Short-term Analog Flash and Emergency Readiness Act
- Long title: An act to require the Federal Communications Commission to provide for a short-term extension of the analog television broadcasting authority so that essential public safety announcements and digital television transition information may be provided for a short time during the transition to digital television broadcasting.
- Acronyms (colloquial): SAFER Act
- Enacted by: the 110th United States Congress
- Effective: December 23, 2008

Citations
- Public law: Pub. L. 110–459 (text) (PDF)
- Statutes at Large: 122 Stat. 5121

Legislative history
- Introduced in the Senate as S. 3663 by Jay Rockefeller (D‑WV) on October 1, 2008; Committee consideration by House Energy and Commerce Committee, Senate Commerce Committee; Passed the Senate on November 20, 2008 (unanimous consent); Passed the House on December 10, 2008 ; Signed into law by President George W. Bush on December 23, 2008;

= Short-term Analog Flash and Emergency Readiness Act =

2009 United States law

The Short-term Analog Flash and Emergency Readiness Act, or SAFER Act, () is a U.S. law that required the Federal Communications Commission (FCC) to allow the continuation of full-power analog TV transmissions in 2009 for an additional 30 days for the purpose of broadcasting public service announcements regarding the DTV transition in the United States and emergency information. It is also commonly known as the "DTV nightlight bill" or "analog nightlight", referring to a small nightlight that is left on after all of the other lights are out. Despite the analog shutoff deadline being extended to June 12, 2009 as part of the DTV Delay Act, stations that signed off before the deadline were still permitted to participate in the SAFER Act.

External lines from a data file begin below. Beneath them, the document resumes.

-- ==== Sys2Proof/Laws/Operands.lean ====
section
/-! SUPPORT. One lemma per operand computation that says what it gives, bit by bit where it is an OR of
shifted fields. -/

namespace Sys2Proof

/-- A fact about every sub-field is a fact about each of the nine. -/
theorem forall_field (P : Field → Prop) :
    (∀ k, P k) ↔ P .status ∧ P .mux ∧ P .gain ∧ P .mode ∧ P .rate ∧ P .compMode ∧ P .compPol ∧
      P .compLat ∧ P .compQue :=
  ⟨fun h => ⟨h _, h _, h _, h _, h _, h _, h _, h _, h _⟩,
    fun ⟨h0, h1, h2, h3, h4, h5, h6, h7, h8⟩ k => by cases k <;> assumption⟩

theorem firstOversized_none (f : Fields) :
    f.firstOversized = none ↔ ∀ k : Field, (f.get k).toNat < 2 ^ k.width := by
  rw [forall_field]
  simp [Fields.firstOversized, Field.all, Fields.oversized]

/-- The sub-field `firstOversized` gives is oversized, and none of lower index is (R428). -/
theorem firstOversized_some {f : Fields} {k : Field} (h : f.firstOversized = some k) :
    2 ^ k.width ≤ (f.get k).toNat ∧
      ∀ j : Field, j.index < k.index → (f.get j).toNat < 2 ^ j.width := by
  rw [forall_field]
  simp only [Fields.firstOversized, Field.all, Fields.oversized, List.find?_cons] at h
  repeat' split at h
  all_goals simp at h
  all_goals subst h
  all_goals simp [Field.index] at *
  all_goals simp [*]

/-- A bit of `OR_{i=0..8} g(i)` is set where it is set in some `g(i)`. -/
theorem orFields_testBit (g : Field → Nat) (j : Nat) :
    (orFields g).testBit j = Field.all.any fun k => (g k).testBit j := by
  simp [orFields, Field.all, Bool.or_assoc]

/-- A bit of a sub-field is the bit of the word at the sub-field's shift (R110). -/
theorem fieldOf_testBit (k : Field) (w : Word) (j : Nat) :
    (fieldOf k w).testBit j = (decide (j < k.width) && w.toNat.testBit (k.shift + j)) := by
  simp [fieldOf, Nat.testBit_mod_two_pow, Nat.testBit_shiftRight]

/-- Every sub-field ends within the word (R422). -/
theorem shift_add_width_le (k : Field) : k.shift + k.width ≤ 16 := by cases k <;> decide

/-- Under MASK nothing reaches bit 16, so the exact OR is the word (R427). -/
theorem maskWord_toNat (f : Fields) : (maskWord f).toNat = f.masked := by
  unfold maskWord
  rw [BitVec.toNat_ofNat]
  apply Nat.mod_eq_of_lt
  simp only [Fields.masked, orFields, Field.all, Fields.get, Field.shift, Field.width, List.foldl]
  repeat' apply Nat.or_lt_two_pow
  all_goals simp [Nat.shiftLeft_eq]
  all_goals omega

/-- The range of a signed sample (R450). -/
theorem signed_bounds (a : Word) : -32768 ≤ signed a ∧ signed a ≤ 32767 := by
  unfold signed
  split <;> omega

end Sys2Proof
end

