-- ==== Sys2Proof/Tests/Slice0.lean ====
section
/-! SUPPORT. The model's own tests: expected results are the spec's worked examples and derived vectors
(95_test_vectors.md, cited per section), or hand calculation from its tables. The last part shows, for
each statement with hypotheses, a concrete input that meets them. -/

namespace Sys2Proof.Tests

open Sys2Proof.Machine

/-- The next state of an outcome, so that tests can compare it. -/
def nextOf : Host.Outcome State Fault Refusal → Option State
  | .next s => some s
  | .fault _ => none
  | .refused _ => none

/-- The last response of an outcome. -/
def answerOf (o : Host.Outcome State Fault Refusal) : Option Response :=
  (nextOf o).bind fun s => s.responses.getLast?

/-- `(CFG, CFG_VALID)` after an outcome. -/
def cfgOf (o : Host.Outcome State Fault Refusal) : Option (Option Word × Bool) :=
  (nextOf o).map fun s => (s.cfg, s.cfgValid)

/-- The block after `CFG_COMMIT 0x4282`, the end state of Program 1. -/
def ready : State := { State.reset with cfg := some 0x4282, cfgValid := true }

/-- The block after reset under a policy. -/
def under (p : FieldPolicy) : State := { State.reset with policy := p }

/-- The reference field set with `mux = 9` (section 2.4). -/
def mux9 : Fields := { Fields.reference with mux := 9 }

/-! ### WellFormed: an ill-formed term for each check -/

theorem test_ill_formed_reserved06 : Instr.wellFormed (.reserved06 0x08) = false := by decide
theorem test_ill_formed_reserved08 : Instr.wellFormed (.reserved08 0x07) = false := by decide
theorem test_ill_formed_reserved10 : Instr.wellFormed (.reserved10 0x0F) = false := by decide
theorem test_ill_formed_reserved20 : Instr.wellFormed (.reserved20 0x40) = false := by decide
theorem test_ill_formed_reserved40 : Instr.wellFormed (.reserved40 0xC0) = false := by decide
theorem test_ill_formed_reserved80 : Instr.wellFormed (.reserved80 0x7F) = false := by decide

/-! ### Decoding: words written out from R303 and R311 -/

theorem test_decode_nop : decode [0b00000000] = .ok (.nop, []) := by decide
theorem test_decode_enc16 : decode [0b00000001, 0x12, 0x34] = .ok (.enc16 0x1234, []) := by decide
theorem test_decode_dec16 : decode [0b00000010, 0x12, 0x34] = .ok (.dec16 0x12 0x34, []) := by decide
theorem test_decode_cfg_build :
    decode [0b00000011, 0x00, 0x00, 0x00, 0x04, 0x00, 0x01, 0x00, 0x00, 0x00, 0x04, 0x00, 0x00, 0x00,
      0x00, 0x00, 0x00, 0x00, 0x02] = .ok (.cfgBuild ⟨0, 4, 1, 0, 4, 0, 0, 0, 2⟩, []) := by decide
theorem test_decode_cfg_commit : decode [0b00000100, 0x0E, 0x00] = .ok (.cfgCommit 0x0E00, []) := by
  decide
theorem test_decode_scale : decode [0b00000101, 0x10, 0x00] = .ok (.scale 0x1000, []) := by decide
theorem test_decode_reserved06 : decode [0b00000111] = .ok (.reserved06 0x07, []) := by decide
theorem test_decode_reserved08 : decode [0b00001000] = .ok (.reserved08 0x08, []) := by decide
theorem test_decode_reserved10 : decode [0b00010101] = .ok (.reserved10 0x15, []) := by decide
theorem test_decode_reserved20 : decode [0b00111111] = .ok (.reserved20 0x3F, []) := by decide
theorem test_decode_reserved40 : decode [0b01111111] = .ok (.reserved40 0x7F, []) := by decide
theorem test_decode_reserved80 : decode [0b10000000] = .ok (.reserved80 0x80, []) := by decide

theorem test_decode_truncated_word : decode [0x04, 0x42] = .error (.truncated 0x04) := by decide
theorem test_decode_empty : decode [] = .error .emptyStream := by decide

/-- The opcode table numbers bits from the first byte: `05 10 00` is 0x001005. -/
theorem test_table_word_scale : decodeTableWord 24 0x001005 = some (.scale 0x1000) := by decide

/-- A table word that gives the operands no bits stands for operand bytes of zeros. -/
theorem test_table_word_short : decodeTableWord 8 0x03 = some (.cfgBuild Fields.zero) := by decide

/-! ### Register Codec (95_test_vectors.md 2.1, 2.2) -/

theorem test_enc16_4282 :
    answerOf (exec (.enc16 0x4282) State.reset) = some ⟨.ok, 0, .bytes 0x42 0x82⟩ := by decide
theorem test_dec16_12_34 :
    answerOf (exec (.dec16 0x12 0x34) State.reset) = some ⟨.ok, 0, .word 0x1234⟩ := by decide

/-! ### Configuration Word Assembler (2.3, 2.4, 2.5) -/

theorem test_cfg_build_reference :
    answerOf (exec (.cfgBuild Fields.reference) State.reset) = some ⟨.ok, 0, .word 0x4282⟩ := by decide
theorem test_or_word_gain_ffff : orWord { Fields.reference with gain := 0xFFFF } = 0xFE82 := by decide
theorem test_mask_word_gain_ffff : maskWord { Fields.reference with gain := 0xFFFF } = 0x4E82 := by
  decide
theorem test_cfg_build_rejects_lowest_index :
    answerOf (exec (.cfgBuild { Fields.reference with mux := 8, compQue := 4 }) (under .reject)) =
      some ⟨.fieldRange, 1, .none⟩ := by decide
theorem test_cfg_commit_f1ff :
    cfgOf (exec (.cfgCommit 0xF1FF) State.reset) = some (some 0xF1FF, true) := by decide

/-! ### Sample Scaler (2.6) -/

theorem test_scale_8000 :
    answerOf (exec (.scale 0x8000) ready) = some ⟨.ok, 0, .scaled 0xF8000000⟩ := by decide
theorem test_scale_before_commit :
    answerOf (exec (.scale 0x1000) State.reset) = some ⟨.noCfg, 0, .none⟩ := by decide
theorem test_scale_result_at_maximum_fsr : scaleResult 65535 0x8000 = 0x80008000 := by decide

/-! ### NOP and reserved opcodes (2.7) -/

theorem test_nop : answerOf (exec .nop State.reset) = some ⟨.ok, 0, .none⟩ := by decide
theorem test_reserved06 :
    answerOf (exec (.reserved06 0x06) ready) = some ⟨.illegalOp, 0x06, .none⟩ := by decide
theorem test_reserved08 :
    answerOf (exec (.reserved08 0x0F) ready) = some ⟨.illegalOp, 0x0F, .none⟩ := by decide
theorem test_reserved10 :
    answerOf (exec (.reserved10 0x10) ready) = some ⟨.illegalOp, 0x10, .none⟩ := by decide
theorem test_reserved20 :
    answerOf (exec (.reserved20 0x20) ready) = some ⟨.illegalOp, 0x20, .none⟩ := by decide
theorem test_reserved40 :
    answerOf (exec (.reserved40 0x7F) ready) = some ⟨.illegalOp, 0x7F, .none⟩ := by decide
theorem test_reserved80 :
    answerOf (exec (.reserved80 0xFF) ready) = some ⟨.illegalOp, 0xFF, .none⟩ := by decide

/-! ### Steps -/

theorem test_step_runs_table_word :
    cfgOf (step (State.reset.withFetchWord 24 0x824204)) = some (some 0x4282, true) := by decide
theorem test_step_reset_event :
    cfgOf (step { ready with input := [.reset] }) = some (none, false) := by decide
theorem test_step_leaves_rest_of_stream :
    (nextOf (step { ready with input := [.stream [0x00, 0x06]] })).map State.input =
      some [.stream [0x06]] := by decide

/-! ### Assembly (R310) -/

theorem test_assemble_lines :
    Assembler.assemble "NOP ; nothing\nDEC16 0x10, 0\nSCALE 4096".toList =
      .ok [0x00, 0x02, 0x10, 0x00, 0x05, 0x10, 0x00] := by decide
theorem test_assemble_named_fields :
    Assembler.line
      ("CFG_BUILD status=0, mux=4, gain=1, mode=0, rate=4, comp_mode=0, comp_pol=0, comp_lat=0, " ++
        "comp_que=2").toList = .ok (encode (.cfgBuild Fields.reference)) := by decide
theorem test_assemble_too_wide :
    Assembler.line "DEC16 256, 0".toList = .error .operandTooWide := by decide
theorem test_assemble_wrong_name :
    Assembler.line "CFG_BUILD mux=0, status=4, gain=1, mode=0, rate=4, comp_mode=0, comp_pol=0, comp_lat=0, comp_que=2".toList =
      .error .wrongName := by decide

/-! ### Witnesses: inputs that meet the hypotheses of the statements -/

/-- `ReservedOpcodesAnswerIllegalOp`, at both ends of the range. -/
theorem witness_reserved_opcode :
    0x06 ≤ (Command.mk 0x06 0 0 0 Fields.zero).op.toNat ∧ 0x06 ≤ (0xFF : Byte).toNat := by decide

/-- `Dec16WordIsSum`, `ReadRegisterPhases`. -/
theorem witness_dec16_answer :
    exec (.dec16 0x10 0x02) ready = .next { ready with responses := [⟨.ok, 0, .word 0x1002⟩] } := rfl

/-- The assembly clauses: operand texts that are numbers of 8 and of 16 bits, and nine of them. -/
theorem witness_operand_texts : Assembler.operand 8 ['0', 'x', '8', '0'] = .ok 0x80 ∧
    0x06 ≤ (0x80 : Byte).toNat ∧ Assembler.operand 16 [' ', '1', '7', '0', '2', '6'] = .ok 0x4282 ∧
    Assembler.fieldOperands (List.replicate 9 ['0']) = .ok Fields.zero := by decide

/-- `RegisterWriteSendsEnc16Bytes`. -/
theorem witness_enc16_answer :
    exec (.enc16 0x4282) ready = .next { ready with responses := [⟨.ok, 0, .bytes 0x42 0x82⟩] } := rfl

/-- `CfgBuildAnswersByPolicy` under OR_UNMASKED and MASK, `MaskedFieldsReadBackReduced`,
`UnmaskedWordIsMaskedWordPlusSpill`, `SuccessivePackingEqualsPositional`, `ReferenceFieldsBuild4282`. -/
theorem witness_policies : (under .orUnmasked).policy = .orUnmasked ∧ (under .mask).policy = .mask ∧
    under .mask = { under .orUnmasked with policy := .mask } := ⟨rfl, rfl, rfl⟩

/-- `CfgBuildAnswersByPolicy` under REJECT with every value in range, at the largest values that fit;
`InRangeFieldsReadBackUnderEveryPolicy`. -/
theorem witness_fields_in_range : (under .reject).policy = .reject ∧
    ∀ k : Field, ((⟨1, 7, 7, 1, 7, 1, 1, 1, 3⟩ : Fields).get k).toNat < 2 ^ k.width :=
  ⟨rfl, fun k => by cases k <;> decide⟩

This was allowed for such broadcasts, in both English and Spanish, until July 12, 2009, while normal programming ceased the previous month. It was passed by both houses of the U.S. Congress, originating in the U.S. Senate as S. 3668, and approved by the U.S. House in mid-December 2008. Such broadcasts were not required, and for stations which changed from analog to digital broadcasts on the same frequency (known as a flash-cut) this would have been impossible. Only stations signing off early or in the "core spectrum" (channels 2 to 51) were allowed to participate so that channels 52 to 69 could be cleared from the TV broadcasting spectrum. At least one station above 51, Fox affiliate WPGH-TV in Pittsburgh (channel 53), signed off its analog signal on the original February deadline, thereby allowing it to participate in the SAFER Act.

The act was signed into law by President George W. Bush on December 23, 2008 and the FCC was given until January 15, 2009 to finalize the related rules and regulations. The initial FCC-generated list of eligible stations was published on December 29, 2008. Other stations were encouraged to apply, especially in media markets where no station was listed. Stations only required a special temporary authority (STA) from the FCC to be a part of the service.

Limited presence of advertising and sponsorship was permitted, insofar as it is needed to allow news broadcasts from the main digital station to be simulcast onto the nightlight channel during an emergency. Commercial activity was otherwise limited to mere identification of sponsors. An updated FCC list of eligible stations, released January 15, 2009, identified twenty-eight stations nationwide which have expressed interest in conducting these broadcasts. The cost per station to operate the transmitters for one month has been estimated at $3,500 to $15,000, depending on the frequency, power level, and local electric rates.

Low-power TV (LPTV) stations were not required to transition to digital broadcasting until July 13, 2021, thus the bill does not affect them. Because of this exception, several stations throughout the nation, such as Washington, D.C.'s WJLA (ABC) and WDJT-TV (CBS) in Milwaukee, took advantage of the loophole by moving network programming from their former analog full-power stations to purchased or leased LPTV stations in order to continue to provide some form of analog network programming and local news to their market area until such time as digital adoption has been deemed sufficient by the stations. WJLA ended their extended service shortly after the nightlight period, while the special dispensation by CBS for WDJT to air the network on their station ended on December 31, 2009, at which time it began to transmit MeTV station WBME-TV's main signal until Weigel's low-power analog signals in Milwaukee were turned off at the beginning of 2013.

After June 12, 2009, a low-power analog station in Chicago, not required to shut down after 30 days like other nightlight stations, aired newscasts that otherwise could not be seen by a number of people after the transition while stations attempted to solve technical and reception problems.

The FCC reported 121 stations providing nightlight service in 87 markets after the June 12, 2009 transition.

All of the stations were supposed to be off the air by July 12, 2009, and David Fiske of the FCC said no investigation was planned to ensure compliance. Fiske said someone would have to report a full-power station for violating the rule. Continuation of full-power analog broadcasting beyond this date was very unlikely, as stations had a financial incentive to shut down their analog transmitters as soon as possible, which consumed much more power than their digital replacements, and had incurred much higher costs running two transmitters for several years.

While Nielsen estimated that 1.7 million people still could not pick up a digital signal as of July 1, 2009, former acting FCC chair Michael Copps said giving nightlight stations more time was not planned.